BİRÇOK HASTALIKLA İLİŞKİLİ
Kapsamlı saha çalışmaların sonuçları yorumlandığında kan serumunda 25-hidroksi D vitamini seviyesi düşüklüğü ile kalp hastalıkları, kanserler, enfeksiyon hastalıkları ve diyabet gelişimi riski arasında doğrudan bir ilişki tespit edilmiştir. 25-hidroksi D vitamini vücuttaki D vitamini seviyesinin belirlenmesinde yararlanılan bir D vitamini prekürsörüdür.
Ancak kadınlarda, yaşlılarda ve bazı ırklarda 25-hidroksi D vitamini seviyesinin düşüklüğü daha sık olarak görülmekte ve ayrıca şişmanlık, kapalı yerlerde çok fazla kalmak, yeterli derecede egzersiz yapmamak ya da bir hastalık durumu gibi etkenlerin bir sonucu olması da muhtemeldir.
Normal glikoz seviyesine sahip 65 yaş üzerinde 221 gönüllüde 700 ünite D3 vitamini ve 500 miligram kalsiyumun (kalsiyum sitrat halinde) birlikte uygulanması ile glisemi ve insülin direncinde herhangi bir değişim görülmemiştir. Ancak açlık kan şekeri yüksek olan kişilerde aynı karışımın (700 ünite D3 vitamini ve 500 miligram kalsiyum) uygulanması ile boş ilaç verilen grubuna oranla açlık kan şekeri ve insülin direncinde artışın belirgin bir şekilde düşürülebildiği bildirilmektedir. Bu konuda halihazırda yürütülmekte olan klinik çalışmaların sonuçları alındığında daha net bir değerlendirmesi yapılması mümkün olabilecektir.

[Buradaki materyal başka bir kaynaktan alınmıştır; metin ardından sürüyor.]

/-- A decay pass falls due: every counter is visited, or the pass is skipped (R171, R172). -/
def decayPassStart (p n : Nat) (s : State) : State :=
  let x := s.plane p n
  let dsh := s.fld (R.SLT_PL_DECAY_DSH p n)
  let b := x.liveBuf
  if !(plEn s p n && !plDbuf (s.wordN (R.SLT_PL_CFG p n)) && dsh != 0 && x.on && decide (x.decayAt < x.counted) && x.counted % plPer s p n == 0) then s
  else if x.decaying then raise (hSlt p) 7 ((s.setPlane p n { x with decayAt := x.counted }).bumpSat (R.SLT_PL_DECAY_SKIP p n) 1)
  else s.setPlane p n { x.setBuf x.live { b with cnt := (b.cnt.map (fun e => (e.1, decayed dsh e.2))).filter (fun e => e.2 != 0) } with
                        decaying := true, decayAt := x.counted }

/-- The running pass completes. -/
def decayPassDone (p n : Nat) (s : State) : State := s.setPlane p n { s.plane p n with decaying := false }

/-- Columns of the planes that count (R166). -/
def planeLoad (s : State) (p : Nat) : Nat :=
  (List.range 4).foldl (fun a n => if plEn s p n && !(s.plane p n).susp then a + plCols (s.wordN (R.SLT_PL_CFG p n)) else a) 0

/-- R166. -/
def rateOk (s : State) (p : Nat) : Bool := decide (planeLoad s p ≤ 256 * hopTicks s p (s.rset 0 p))

/-- Suspend or resume a plane (R167). -/
def setSusp (p n : Nat) (b : Bool) (s : State) : State :=
  let x := s.plane p n
  let y := if b && x.on then x.setBuf x.live { x.liveBuf with flags := x.liveBuf.flags ||| 4 } else x
  let s1 := s.setPlane p n { y with susp := b }
  if b then raise (hSlt p) 8 s1 else s1

/-- FAULT.MAP of both units follows the maps of what is enabled (R154). -/
def mapFaults (p : Nat) (s : State) : State :=
  let k := srBins s p
  let bad (m : CMap) : Bool := decide (k ≤ m.hi (m.n - 1))
  let det := (List.range 8).any (fun t => trEn s p t && bad (trMap s p t)) || (s.flag (R.DET_SPG_CFG_EN p) && bad (spgMap s p))
  let slt := (List.range 4).any (fun n => plEn s p n && bad (plMap s p n))
  putFault (hSlt p) 1 slt (putFault (hDet p) 0 det s)

/-- A short-reach commit point as the planes see it (R167, R170 SR_CHANGED). -/
def planesSrCommit (p : Nat) (s : State) : State :=
  let s1 := (List.range 4).foldl (fun s n =>
    let x := s.plane p n
    if plEn s p n && x.on then s.setPlane p n (x.setBuf x.live { x.liveBuf with flags := x.liveBuf.flags ||| 1 }) else s) s
  let s2 := [3, 2, 1, 0].foldl (fun s n => if !rateOk s p && plEn s p n && !(s.plane p n).susp then setSusp p n true s else s) s1
  let fresh := (List.range 4).any (fun n => (s2.plane p n).susp && !(s1.plane p n).susp)
  let s3 := if fresh then s2 else (List.range 4).foldl (fun s n =>
    if plEn s p n && (s.plane p n).susp then (let t := setSusp p n false s; if rateOk t p then t else s) else s) s2
  putFault (hSlt p) 0 ((List.range 4).any (fun n => plEn s3 p n && (s3.plane p n).susp)) s3

/-- A short-reach commit point takes effect at the detector and silt units (R154, R158, R167, R174); `restart` when N, OVL or WIN changed. -/
def applySr (p : Nat) (restart : Bool) (s : State) : State :=
  let s1 := endTile p s
  let s2 := if restart then (List.range 8).foldl (fun s t => restartTrace p t s) s1 else s1
  mapFaults p (planesSrCommit p s2)

/-! Views (R170). -/

def bufCode : BufSt → Nat
  | .live => 0 | .full => 1 | .clearing => 2 | .ready => 3

/-- The 64-byte header of a view. -/
def viewHeader (p n : Nat) (b : PBuf) : List Byte :=
  leBytes 4 b.seq ++ leBytes 1 (n + 4 * p + (if b.bond then 16 else 0) + (if plDbuf b.cfg then 32 else 0)) ++ leBytes 1 (bufCode b.st) ++
  leBytes 2 (plCols b.cfg) ++ leBytes 2 (plRows b.cfg) ++ leBytes 2 (bits b.row 15 0) ++ leBytes 2 (bits b.row 25 16) ++
  leBytes 1 (bits b.cfg 3 2) ++ leBytes 1 b.flags ++ dtBytes b.dtFirst ++ dtBytes b.dtLast ++ leBytes 2 b.psw ++ leBytes 2 0 ++
  leBytes 4 b.map ++ leBytes 4 b.step ++ leBytes 4 b.frames ++ leBytes 4 b.satinc ++ leBytes 2 b.ovr ++ leBytes 2 b.under

/-- The byte of the plane views at a device address from 0xF0_0000_0000 up; 0 beyond a plane's counters and in view 1 of a single-buffered plane. -/
def viewByte (s : State) (a : Nat) : Byte :=
  let o := a - 0xF000000000
  let p := o / 0x4000000
  let n := o / 0x1000000 % 4
  let b := o / 0x800000 % 2
  let i := o % 0x800000
  if 4 ≤ p then 0
  else
    let x := (s.plane p n).buf b
    if b = 1 ∧ !plDbuf (s.wordN (R.SLT_PL_CFG p n)) then 0
    else if i < 64 then (viewHeader p n x).getD i 0
    else if i < 0x1000 then 0
    else
      let c := (i - 0x1000) / 2
      if plCols x.cfg * plRows x.cfg ≤ c then 0 else BitVec.ofNat 8 (Tbl.get 0 x.cnt c / 256 ^ (i % 2))

/-- SLT_PLn_STATUS (R183). -/
def planeStatus (s : State) (p n : Nat) : Nat :=
  let x := s.plane p n
  bufCode x.b0.st + 4 * bufCode x.b1.st + 16 * x.live +
  32 * b2n (x.b0.st == .clearing || x.b1.st == .clearing) + 64 * b2n x.susp + 128 * b2n (s.slave p)

/-! Commit (R177 to R180). -/

/-- Does the short reach of the port deliver frames to the unit? -/
def srRuns (s : State) (p : Nat) : Bool := (s.rset 0 p).en && !s.slave p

ÖNCE VÜCUTTAKİ SEVİYESİ ÖLÇÜLMELİ
2011 yılında başlatılan ve halen sürdürülmekte olan kapsamlı uygulamalarda D vitamininin kanser, kalp-damar hastalıkları, enfeksiyon ve kırıklar üzerindeki etkisi araştırılıyor. ABD’de yapılan bir çalışmada 50 yaş üzerindeki 20 bin gönüllü, Yeni Zelanda’daki çalışmada ise yine 50 yaş üzerinde 5 bin 100 gönüllü izleniyor. 2017 yılında tamamlanması planlanan her iki çalışmanın sonuçları D vitamini uygulamalarına çok farklı boyut kazandıracağı kesin.
Sonuç olarak insan sağlığı bakımından diğer önemli katkıları göz önüne alındığında D vitamini uygulamasının yararlı olabileceğini düşünüyorum. Tabii öncelikle 25-hidroksi D vitamini seviyesini ölçtürerek vücudumuzdaki oranını belirlemekle işe başlanmalı. Yetkin sağlık kurumlarınca en düşük seviyenin 20-30 nanogram/mL; ancak bilimsel araştırmaların sonuçları değerlendirildiğinde bu seviyenin 60-80 nanogram/mL civarında olması öngörülüyor. 25-hidroksi D vitamini seviyesinin 100 nanogram/mL’ın üzerinde olmasının ise olumsuz sonuçlar yaratabileceği bildiriliyor.